Wars are always easier to start than to finish, and Iraq-style wars in the name of fighting “international terrorism” have led to more terrorist attacks. The people of the United States and the world are less safe from both terrorists and the abuses of their own government, thanks to the Bush administration and its supporters.

The attacks on London subways and buses show this.

Both the attackers and the Bush and Blair governments are using arguments and advancing policies that reinforce each other, leading to a vicious and escalating cycle of more terrorist attacks and more military interventions in the name of counterterrorism.

In the past, guerillas were those who attacked primarily police and military targets in an insurgent war or against an occupying power. Terrorists attacked civilian targets in order to gain attention for their cause.

In Iraq, many of the “insurgents” are essentially guerillas fighting an occupation, with a variety of political motivations. They have attacked primarily police and military targets, but have shown little regard for the civilians whom they kill in the attacks. The political forces that they represent deserve no support from anyone on the left, but they are the creation of the war and occupation, not of any international terrorist group.

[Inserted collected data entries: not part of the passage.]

-- ==== Sys2Proof/Word.lean ====
section
/-! DEFINITION. The word types and the plainest helpers over bytes and numbers: little-endian packing (R372, the
command chapter's framing), two's-complement reading of a field, saturating counters and rounding up. -/

namespace Sys2Proof

abbrev Byte := BitVec 8

/-- Little-endian value of a byte sequence. -/
def leNat : List Byte → Nat
  | [] => 0
  | b :: bs => b.toNat + 256 * leNat bs

/-- Big-endian value of a byte sequence (network fields). -/
def beNat (bs : List Byte) : Nat := leNat bs.reverse

/-- The `n` low bytes of `v`, little-endian. -/
def leBytes : Nat → Nat → List Byte
  | 0, _ => []
  | n + 1, v => BitVec.ofNat 8 v :: leBytes n (v / 256)

/-- The `n` low bytes of `v`, big-endian. -/
def beBytes (n v : Nat) : List Byte := (leBytes n v).reverse

/-- Two's-complement reading of the low `w` bits. -/
def sgn (w v : Nat) : Int :=
  let u := v % 2 ^ w
  if u < 2 ^ (w - 1) then (u : Int) else (u : Int) - (2 : Int) ^ w

/-- Two's-complement encoding in `w` bits. -/
def unsgn (w : Nat) (i : Int) : Nat := (i % ((2 : Int) ^ w)).toNat

/-- Division rounded up. -/
def cdiv (a b : Nat) : Nat := (a + b - 1) / b

/-- Addition saturating at the largest value of `w` bits: the saturating counters of every chapter. -/
def satAdd (w v n : Nat) : Nat := min (v + n) (2 ^ w - 1)

/-- Value clamped to an interval. -/
def clampInt (lo hi v : Int) : Int := max lo (min hi v)

/-- A Boolean as the bit a register shows. -/
def bit (b : Bool) : Nat := if b then 1 else 0

/-- Bit `i` of a mask held as a number. -/
def maskBit (m i : Nat) : Bool := m / 2 ^ i % 2 == 1

/-- The numbers below `n` whose bit is set in `m`. -/
def maskList (n m : Nat) : List Nat := (List.range n).filter (maskBit m)

/-- The mask with the listed bits set. -/
def listMask (l : List Nat) : Nat := l.foldl (fun m i => if maskBit m i then m else m + 2 ^ i) 0

/-- Exactly `n` bytes: cut, or padded with zeros. -/
def fitBytes (n : Nat) (bs : List Byte) : List Byte := bs.take n ++ List.replicate (n - bs.length) 0

end Sys2Proof
end

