def BudSt.reset : BudSt where
  profile := .balanced
  holds := []
  high := []
  blocked := false
  rebuild := false
  nextProfile := none
  turn := 0
  taken := []
  waits := []

/-! ### Routes and salvos (R99 to R128) -/

/-- A source an output's audio slot mixes (R245, R262 to R264): its ring, the position its reader reads next, whether it is primed
at a fill of 2; the tile held as look-ahead with its verdict and that of the tile before it (R63); the sample counts of its
plane at which it ramps in and out with the lengths of the ramps and the switch samples, the shape of the ramps, and the
non-PCM channels whose block start has passed. -/
structure AudSrc where
  ring : Nat
  pos : BitVec 32
  primed : Bool
  held : List (BitVec 32)
  heldOk : Bool
  prevOk : Bool
  upAt : Int
  upLen : Nat
  upS : Int
  downAt : Option Int
  downLen : Nat
  downS : Int
  upDb : Bool
  downDb : Bool
  blocks : Nat
  deriving DecidableEq, Repr

/-- An audio slot of an output: its counters, its sources (newest first), and the millisecond of samples it emits, with the count
of its first sample. -/
structure AudSlot where
  rampShort : Nat
  slipUnder : Nat
  slipOver : Nat
  srcs : List AudSrc
  samples : List (BitVec 32)
  first : Int
  deriving DecidableEq, Repr

/-- A packet of an ancillary unit (R50): LINE, the HOFF word, and its 10-bit words. -/
abbrev AncRec := Nat × Nat × List Nat

/-- A millisecond of an output's audio slot as its embedder has it (R148): the slot, its sample rate, the count of its first sample, and
its words. -/
structure AudBlock where
  slot : Nat
  hz : Nat
  first : Int
  words : List (BitVec 32)
  deriving DecidableEq, Repr

/-- A frame as an output emits it (R146 to R149, R152, R198): the lanes that drive it, by link; TX_LINK, TX_BOND and TX_INTERLEAVE; the
format; the output's frame count, whether the Safety Net generator feeds it, the plane time of its start; TC_LINE as latched and the
timecode, if it carries one; the packets to be placed, by unit, and in a switch frame those of the entry before; the tiles its video reader
has passed, by position in the frame, with their ring's descriptor; the audio blocks at hand; and what runs on from the frame before: by
virtual interface the CRC registers of its last line (C, Y), by 8·link + group the count of the first audio sample period not embedded yet,
and of an SD frame the CRC of its last active field and the register of the full field. `extra` is what a phase step lengthens it by
(R284), in units of 1/472,500 ns. -/
structure TxFrame where
  lanes : List Nat
  link : Nat
  bond : Nat
  square : Bool
  fmt : VFmt
  number : Nat
  gen : Bool
  start : Int
  tcLine : Nat
  tc : Option Nat
  anc : List (List AncRec)
  ancBefore : Option (List (List AncRec))
  desc : BitVec 256
  tiles : Tab (List Byte)
  audio : List AudBlock
  crcs : List (Nat × Nat)
  aud : List Int
  edh : Option (Nat × Nat)
  extra : Nat
  deriving DecidableEq, Repr

def TxFrame.reset : TxFrame :=
  ⟨[], 0, 0, false, ⟨0, 0, false, 0, 0, false⟩, 0, false, 0, 0, none, [], none, 0, [], [], [], [], none, 0⟩

/-- The running state of an output. `frames` is its frame count; `lastFrame` the first ESEQ of the frame it reads, with `lastDesc` the
descriptor its ring had when that was chosen; `chosen` the frame it will read next, `fresh` the fresh choice for the switch frame (R106).
`choiceBad` and `latchBad` say that the ring's format differed at the last choice or latch, `repeating` that the output repeats
`lastFrame` for it, `mismatch` that ROUTE_FORMAT_MISMATCH holds (R116). `latched` is the PENDING copy read for the coming switch point,
`audLatched` the one read at the audio latch; `running` says that the output is being emitted, `gen` that the Safety Net generator feeds
it, `parity` that its route entry is lost to parity. `tc` is the count of timecode continuity, kept while `tcRun` (R112); `tcLatch` TC_LINE
as last latched (R10); `tx` the frame in progress. `digest` holds the tile records of the frame so far and `lastDigest` the digest of the
frame before. -/
structure OutSt where
  repeats : Nat
  skips : Nat
  frames : Nat
  lastFrame : Option (BitVec 32)
  lastDesc : BitVec 256
  chosen : Option (BitVec 32)
  fresh : Option (BitVec 32)
  latched : Option (BitVec 256)
  audLatched : Option (BitVec 256)
  running : Bool
  gen : Bool
  parity : Bool
  mismatch : Bool
  choiceBad : Bool
  latchBad : Bool
  repeating : Bool
  outOfTiming : Bool
  tcRun : Bool
  tc : Nat
  tcLatch : Nat
  tx : TxFrame
  unbounded : List Nat
  dropped : Nat
  digest : List Byte
  lastDigest : Nat
  slots : List AudSlot
  deriving DecidableEq, Repr

/-- States of a salvo (R117). -/
inductive SalvoState where
  | empty | preparing | admitted | committed | done
  deriving DecidableEq, Repr

/-- One entry of a salvo (R117, R126). -/
structure SalvoEntry where
  member : Nat
  output : Nat
  rec_ : BitVec 256
  deriving DecidableEq, Repr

In London in recent weeks, Madrid last year, and the U.S. on September 11, groups carried out terrorist attacks that killed civilians to make a political point. Since the U.S. invasion and occupation of Iraq, some of that is starting to happen in Iraq as well. Many point out that the Bush administration has turned Iraq into a convergence point for terrorists.

To conflate guerillas and terrorists, as the Bush administration has done since the September 11 attacks, is either out of stupidity or design to invite and instigate disaster.

The representatives of the Iraqi people, not the occupiers, have to take the lead in overcoming the guerillas through both social reconstruction and diplomatic and military means. If the guerilla war is to end, the Iraqi people have to be shown through U.S and British deeds, not empty words, that their oil will not be looted and their government will not become a puppet state. Iraqi trade unions, secular progressives, Communists and socialists, the very forces that the U.S. tried to defeat in the past by supporting the Baath Party and Saddam Hussein, are the best hope for the Iraqi people today. They are the ones that we should support as we call for an end to the occupation and a policy of international aid for economic and social reconstruction of Iraq.

Meanwhile, terrorists have to be dealt with by national and international police and intelligence action and cooperation. Treating terrorists as if they were guerillas, by invading countries that supposedly support them, makes little sense, since such military interventions usually produce guerilla wars. Also, mobile terrorist groups and leadership can relocate rapidly. And Bush’s unilateral militarist policies have alienated France, Germany, and other nations whose police and intelligence cooperation is necessary to stop terrorist attacks.

Al Qaeda and the Taliban were the Frankenstein monsters created by the Reagan and Bush I administrations out of their war to destroy the People’s Democratic party of Afghanistan and its Soviet supporters. Nothing was done against the Taliban government when it carried out terror and murder against the people of Afghanistan. Al Qaeda, led by the black sheep of the wealthiest capitalist family in the Middle East, was not taken too seriously until the September 11 attacks. Only the Communist Party, USA, of all political parties in the U.S., supported the Afghan government and its Soviet allies, when everyone else, including sections of the left, were cheering on the “freedom fighters” who later became the Taliban and Al Qaeda. No one at the time realized that the Soviet army was not only defending Afghanistan’s attempt to carry forward a social revolution, but also defending the people of New York and London.

Using terrorist attacks to justify increased military budgets and more military interventionism serves the imperialist interests of the Bush administration. Its definition of peace resembles the comment of one of the Roman Empire’s “barbarian” victims, as quoted by Roman historian Tacitus: “They make a desert and they call it peace.”

Military interventionism serves the interest of terrorist groups like Al Qaeda as they enter and recruit from war-torn societies and position themselves for new terrorist attacks.

The Bush administration’s central emphasis on military force and alliance with reactionary forces in the “war against terrorism” has boomeranged against the people of the United States. It continues to undermine our security and freedom.

Norman Markowitz is a history professor at Rutgers University.